Layers of Inference Engineering
An inference stack is four layers, each with its own concerns.
"Inference engine" can mean four different things. Splitting them apart is the fastest way to locate a problem.
Runtime
Executes the model on a single machine. vLLM, SGLang, TensorRT-LLM — frameworks on PyTorch/CUDA that handle batching, KV cache, quantization, speculative decoding, tensor parallelism, prefill/decode disaggregation.
If tokens-per-second per GPU is wrong, look here first.
Infrastructure
Turns one running model into a fleet. Kubernetes, autoscalers, routers, load balancers. Spinning up replicas fast enough to absorb spikes, routing to a replica that already has the right model loaded, controlling cost.

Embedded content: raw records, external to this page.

-- ==== Sys2Proof/Machine/HlOps.lean ====
section
/-! DEFINITION. Operations (R612 to R617): numbers, commit points, and the one report that ends each; and what
HL_PART_STAT shows of tags and operations. -/

namespace Sys2Proof.Machine

/-- The open operations of a partition (R600). -/
def Lane.openOps (L : Lane) (p : Nat) : Nat := countIf (fun o => o.part = p) L.hl.ops

/-- The next operation number that no open operation has: 0 to 254 in turn (0xFF names none, R596). -/
def Lane.freeOpId (L : Lane) : Nat :=
  (((List.range 255).map fun i => (L.hl.nextOp + i) % 255).find? fun i => (L.findOp i).isNone).getD 0

/-- An operation opened; its number with the lane. -/
def Lane.openOp (L : Lane) (part route : Nat) (kind : OpKind) (committed : Bool) : Nat × Lane :=
  let id := L.freeOpId
  let o : Op := ⟨id, Fin.ofNat 4 part, route, kind, committed⟩
  let L1 : Lane := { L with hl := { L.hl with ops := L.hl.ops ++ [o], nextOp := (id + 1) % 255 } }
  (id, L1.showPart part)

/-- An operation passes its commit point (R612). -/
def Lane.commitOp (L : Lane) (id : Nat) : Lane :=
  { L with hl := { L.hl with ops := L.hl.ops.map fun o => if o.id = id then { o with committed := true } else o } }

/-! ### Responses (R590, R592) -/

/-- The header word of a response (Table 14.3). -/
def respHdr (lane op tag part code narg : Nat) : Nat :=
  op * 2 ^ 24 + tag * 2 ^ 20 + part * 2 ^ 18 + lane * 2 ^ 16 + code * 2 ^ 8 + narg

/-- Whether a route's link is up. -/
def Lane.routeUp (L : Lane) (r : Nat) : Bool := bitAt L.hl.linkUp.toNat r

/-- A response put into its partition's queue, before those already there where `first` is set (R592, R594). -/
def Lane.queueResponse (L : Lane) (route op tag part code : Nat) (args : List Nat) (first : Bool) : Lane :=
  let q := spGet [] part L.hl.resp
  let e : Response := ⟨route, respHdr (laneNum L.me) op tag part code args.length, args⟩
  let L1 : Lane := { L with hl := { L.hl with resp := spSet [] part (if first then e :: q else q ++ [e]) L.hl.resp } }
  if L1.routeUp route then L1 else L1.event 129

/-- Whether the response to an outstanding order is queued already. -/
def Lane.answered (L : Lane) (t : Tag) : Bool :=
  (spGet [] t.part L.hl.resp).any fun e => bitsOf e.hdr 23 20 = t.tag

/-- After a lane reset: each order outstanding without an answer is answered LANE_RESET before any other response (R594), and each
open operation ends as its commit point says (R617). -/
def Lane.ordersAfterReset (L : Lane) : Lane :=
  let L1 := L.forEach ((L.hl.tags.filter fun t => !L.answered t).reverse) fun t L => L.queueResponse t.route t.op t.tag t.part 0x14 [] true
  L1.forEach L1.hl.ops fun o L => if o.committed then L.endOp o.id true 0 none else L.endOp o.id false 2 none

/-- Whether the COMPLETED report of an operation still waits in a report queue. -/
def Lane.reportQueued (L : Lane) (id : Nat) : Bool :=
  (List.range 3).any fun r =>
    (spGet [] r L.hl.reports).any fun q => bitsOf q.hdr 30 24 = 0x04 && nth q.args 0 % 2 ^ 8 = id

/-! ### Answers and the relay queue (R603 to R606) -/

/-- A message put into the relay queue of 16 (R604). -/
def Lane.relayPush (L : Lane) (m : RelayMsg) : Lane :=
  if 16 ≤ L.hl.relayQ.length then L
  else
    let L1 : Lane := { L with hl := { L.hl with relayQ := L.hl.relayQ ++ [m] } }
    L1.set Reg.HL_STAT_RELAYQ L1.hl.relayQ.length

/-- Word 0 of a relay message (Table 14.4). -/
def relayWord (result : Bool) (origin : LaneId) (part tag : Nat) (addressed : Nat) (firmware : Bool) (opid : Nat) : Nat :=
  b2n result * 2 ^ 31 + laneNum origin * 2 ^ 29 + part * 2 ^ 27 + tag * 2 ^ 23 + countIf (bitAt addressed) [0, 1, 2] % 4 * 2 ^ 21 +
  addressed * 2 ^ 18 + b2n firmware * 2 ^ 8 + opid % 2 ^ 8

/-- The result of a relayed request (R605): the operation number (0xFF: none) and the code. -/
def Lane.relayResult (L : Lane) (origin : LaneId) (part tag op : Nat) (firmware : Bool) (opid code : Nat) : Lane :=
  L.relayPush [relayWord true origin part tag (2 ^ laneNum L.me) firmware opid,
    op * 2 ^ 24 + tag * 2 ^ 20 + part * 2 ^ 18, 0, 0, 0, 0, 0, code]

/-- Word `i` of the running script. -/
def Lane.scriptWord (L : Lane) (r : ScriptRun) (i : Nat) : Nat := L.get (Reg.HL_SCRIPT_WORD r.slot i)

/-- The running script ends (R622, R623): event 134, and its operation's report. -/
def Lane.endScript (L : Lane) (r : ScriptRun) (completed : Bool) (cause : Nat) : Lane :=
  let L1 : Lane := { L with hl := { L.hl with run := none, await := L.hl.await.filter fun a => !a.script } }
  ((L1.set Reg.HL_STAT_SCR_RUN 0).event 134).endOp r.opid completed cause none

/-- A step ends with a code (R623): one other than ACCEPTED that no SKIP right after it tests ends the script, by its commit point. -/
def Lane.stepEnded (L : Lane) (r : ScriptRun) (code : Nat) : Lane :=
  let next := L.scriptWord r r.pc
  let L1 : Lane := { L with hl := { L.hl with run := some { r with code := code } } }
  if code = 0 || (bitsOf next 31 28 = 3 && bitsOf next 23 16 = code) then L1
  else (L1.raise 162).endScript r r.committed 3

/-- An order answered where it came from, with the number of the operation it started, if any: by a response, to the script, through the
relay, or in SYS_MODE_REQ (R590, R605, R622, R111). -/
def Lane.answer (L : Lane) (o : Origin) (op code : Nat) (opid : Option Nat) (args : List Nat) : Lane :=
  match o with
  | .host route part tag => L.queueResponse route op tag part code args false
  | .script => match L.hl.run with
    | none => L
    | some r => if r.code = 256 then L.stepEnded { r with op := opid, opDone := none } code else L
  | .relay y part tag => L.relayResult y part tag op false (opid.getD 0xFF) code
  | .relayFw y => L.relayResult y 0 0 op true 0xFF code
  | .firmware =>
    let L1 : Lane := { L with md := { L.md with fwAt := none } }
    (L1.set Reg.SYS_MODE_REQ_RESULT code).set Reg.SYS_MODE_REQ_GO 0

end Sys2Proof.Machine
end

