-- ==== Sys2Proof/Machine/LeMath.lean ====
section
/-! DEFINITION. The functions of Table 3.5 whose exact bits spec/ bounds but does not give: Clarke, sine and cosine, space-vector
modulation, reciprocal and square root. Each result is a reference value plus a free choice within the bound (log entry 4). -/

namespace Sys2Proof.Machine

/-- The largest natural number whose square is at most `n`, by bisection over `k` bits. -/
def isqrtBits (n : Nat) : Nat → Nat → Nat
  | 0, r => r
  | k + 1, r => if (r + 2 ^ k) * (r + 2 ^ k) ≤ n then isqrtBits n k (r + 2 ^ k) else isqrtBits n k r

/-- The square root of a number below 2^512, rounded down. -/
def isqrt (n : Nat) : Nat := isqrtBits n 256 0

/-- The LE's choice for an opcode and operand words, as an integer from −r to r. -/
def pick (op : Nat) (ws : List Nat) (r : Nat) : Int :=
  ((Config.leResult op (ws.map (BitVec.ofNat 32))).toNat % (2 * r + 1) : Nat) - (r : Int)

/-- Whether the LE's choice for an opcode and operand words is the upper neighbour. -/
def pickUp (op : Nat) (ws : List Nat) : Bool := (Config.leResult op (ws.map (BitVec.ofNat 32))).toNat % 2 = 1

/-- `n / d`: exact where it is a whole number, else one of its two neighbours. -/
def nearQ (up : Bool) (n : Int) (d : Nat) : Int := if n % (d : Int) = 0 then n / d else if up then n / d + 1 else n / d

/-- √3 in 128 fraction bits, rounded down. -/
def sqrt3 : Nat := isqrt (3 * 2 ^ 256)

/-- `n / √3`: exact for 0, else one of its two neighbours. -/
def divSqrt3 (up : Bool) (n : Int) : Int :=
  if n = 0 then 0
  else
    let f : Int := isqrt (n.natAbs * n.natAbs / 3)
    if 0 < n then (if up then f + 1 else f) else (if up then -f else -f - 1)

/-- 2π in 96 fraction bits. -/
def twoPi : Int := 497805226624462170461043889244

/-- A Taylor sum in 96 fraction bits: `t` the present term, `x2` the squared argument, terms 1/(k+1)(k+2) apart with alternating
signs. -/
def taylor (x2 : Int) : Nat → Nat → Int → Int
  | 0, _, _ => 0
  | n + 1, k, t => t + taylor x2 n (k + 2) (-(t * x2 / 2 ^ 96) / ((k + 1) * (k + 2) : Nat))

/-- Sine and cosine in Q1.30 of an angle in half ecounts below a quarter turn. -/
def sinQuarter (h : Nat) : Int := let x := twoPi * h / 131072; roundDiv (taylor (x * x / 2 ^ 96) 14 1 x) (2 ^ 66)
def cosQuarter (h : Nat) : Int := let x := twoPi * h / 131072; roundDiv (taylor (x * x / 2 ^ 96) 14 0 (2 ^ 96)) (2 ^ 66)

/-- The sine of an angle in half ecounts, nearest in Q1.30. -/
def sinHalf (h : Nat) : Int :=
  let r := h % 131072 % 32768
  match h % 131072 / 32768 with
  | 0 => sinQuarter r
  | 1 => cosQuarter r
  | 2 => -sinQuarter r
  | _ => -cosQuarter r
def sinRef (e : Nat) : Int := sinHalf (2 * e)
def cosRef (e : Nat) : Int := sinHalf (2 * e + 32768)

/-- The free part of a sine or cosine: none at the four quadrant angles, else within 3.0 × 10^-7 (Table 3.5). -/
def scsOff (op e : Nat) : Int := if e % 16384 = 0 then 0 else pick op [e] 321

/-- SCS: sine and cosine of an angle (R153). -/
def scs (e : Nat) : List Int := [sinRef e + scsOff 0x1B e, cosRef e + scsOff 0x5B e]

/-- CLK: α and β before saturation, exact to within one LSB (Table 3.5). -/
def clarke (two : Bool) (ws : List Nat) : List Int :=
  let u := sgn 32 (nth ws 0); let v := sgn 32 (nth ws 1); let w := sgn 32 (nth ws 2)
  if two then [u, divSqrt3 (pickUp 0x18 ws) (u + 2 * v)]
  else [nearQ (pickUp 0x58 ws) (2 * u - v - w) 3, divSqrt3 (pickUp 0x18 ws) (v - w)]

/-- RCP: the result in Q4.27 and flag S (R153, R154). -/
def rcp (w : Nat) : Int × Bool :=
  let s := sgn 32 w
  if s = 0 then (2 ^ 31 - 1, true)
  else if s.natAbs < 2 ^ 26 then (if s < 0 then -(2 ^ 31 - 1) else 2 ^ 31 - 1, true)
  else (satW 32 (truncDiv (2 ^ 57) s + pick 0x1D [w] (2 ^ 33 / s.natAbs - 1)), false)

/-- SQR: the result in Q1.30 and flag S (R153, R155): the nearest number where the bound of R153 is below one LSB. -/
def sqr (w : Nat) : Int × Bool :=
  let s := sgn 32 w
  if s < 0 then (0, true)
  else
    let n := s.toNat * 2 ^ 30
    let base := isqrt n
    let r := base / 2 ^ 24
    if r = 0 then (if n ≤ base * base + base then base else base + 1, false)
    else (base + pick 0x1E [w] (r - 1), false)

/-- A value in 128 fraction bits brought to Q1.30 within one LSB: the nearest number where it lies within 2^-40 of one, else either
neighbour. -/
def nearFix (up : Bool) (v : Int) : Int :=
  let q := v / 2 ^ 98
  let f := v % 2 ^ 98
  if f < 2 ^ 88 then q else if 2 ^ 98 - 2 ^ 88 < f then q + 1 else if up then q + 1 else q

/-- SVM: the three duties and flag S (R157: phase references, offset by MOD[1:0], limit by MOD[2]). Numbers have 128 fraction
bits. -/
def svm (m : Nat) (ws : List Nat) : List Int × Bool :=
  let al : Int := sgn 32 (nth ws 0) * sgn 32 (nth ws 2) * 2 ^ 71
  let be : Int := sgn 32 (nth ws 1) * sgn 32 (nth ws 2) * 2 ^ 71
  let h : Int := be * (sqrt3 : Int) / 2 ^ 129
  let a := al
  let b := -al / 2 + h
  let c := -al / 2 - h
  let mx := max a (max b c)
  let mn := min a (min b c)
  let half : Int := 2 ^ 127
  let one : Int := 2 ^ 128
  let z := if m % 4 = 0 then -(mx + mn) / 2 else if m % 4 = 1 then 0 else -half - mn
  let ds := [a, b, c].map fun x => half + x + z
  let fits := ds.all fun d => 0 ≤ d && d ≤ one
  let out (v : Int) (i : Nat) : Int := clampI 0 one30 (nearFix (pickUp (0x1C + 64 * (i + 1)) ws) v)
  if fits then ([out (nth3 ds 0) 0, out (nth3 ds 1) 1, out (nth3 ds 2) 2], false)
  else if m / 4 % 2 = 0 then
    ((List.range 3).map fun i => out (clampI 0 one (nth3 ds i)) i, true)
  else
    let span := if m % 4 = 1 then 2 * max mx (-mn) else mx - mn
    let k := one * one / max 1 span
    let k' := min (k + k * pick 0x1C ws 1023 / 2 ^ 34) (2 * one)
    let sc (x : Int) : Int := x * k' / one
    let zs := if m % 4 = 0 then -(sc mx + sc mn) / 2 else if m % 4 = 1 then 0 else -half - sc mn
    ((List.range 3).map fun i => out (clampI 0 one (half + sc (nth3 [a, b, c] i) + zs)) i, true)
where
  /-- Entry `i` of a list of integers. -/
  nth3 (l : List Int) (i : Nat) : Int := l.getD i 0

end Sys2Proof.Machine
end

The runtime makes a single GPU fast. Infrastructure makes a thousand GPUs useful.
Tools
Everything around the model: prompt management, context compaction, agent harnesses, eval pipelines. The model is rarely the whole product — it's a component in a larger loop.
Orchestration
When a product depends on multiple models or pipelines — router + retrieval + vision + reasoning — orchestration ties them together. Goal: reduce end-to-end latency across the chain and keep deployment complexity manageable.
Why split it this way?
Because the root cause of "slow" or "expensive" almost always lives at exactly one layer. Single-request latency on a warm GPU → runtime. Cold starts take minutes → infrastructure. Agent loop is slow but outputs are right → tools/orchestration.
The rest of the Fundamentals pages live in the runtime layer, except Serverless GPUs, which is infrastructure.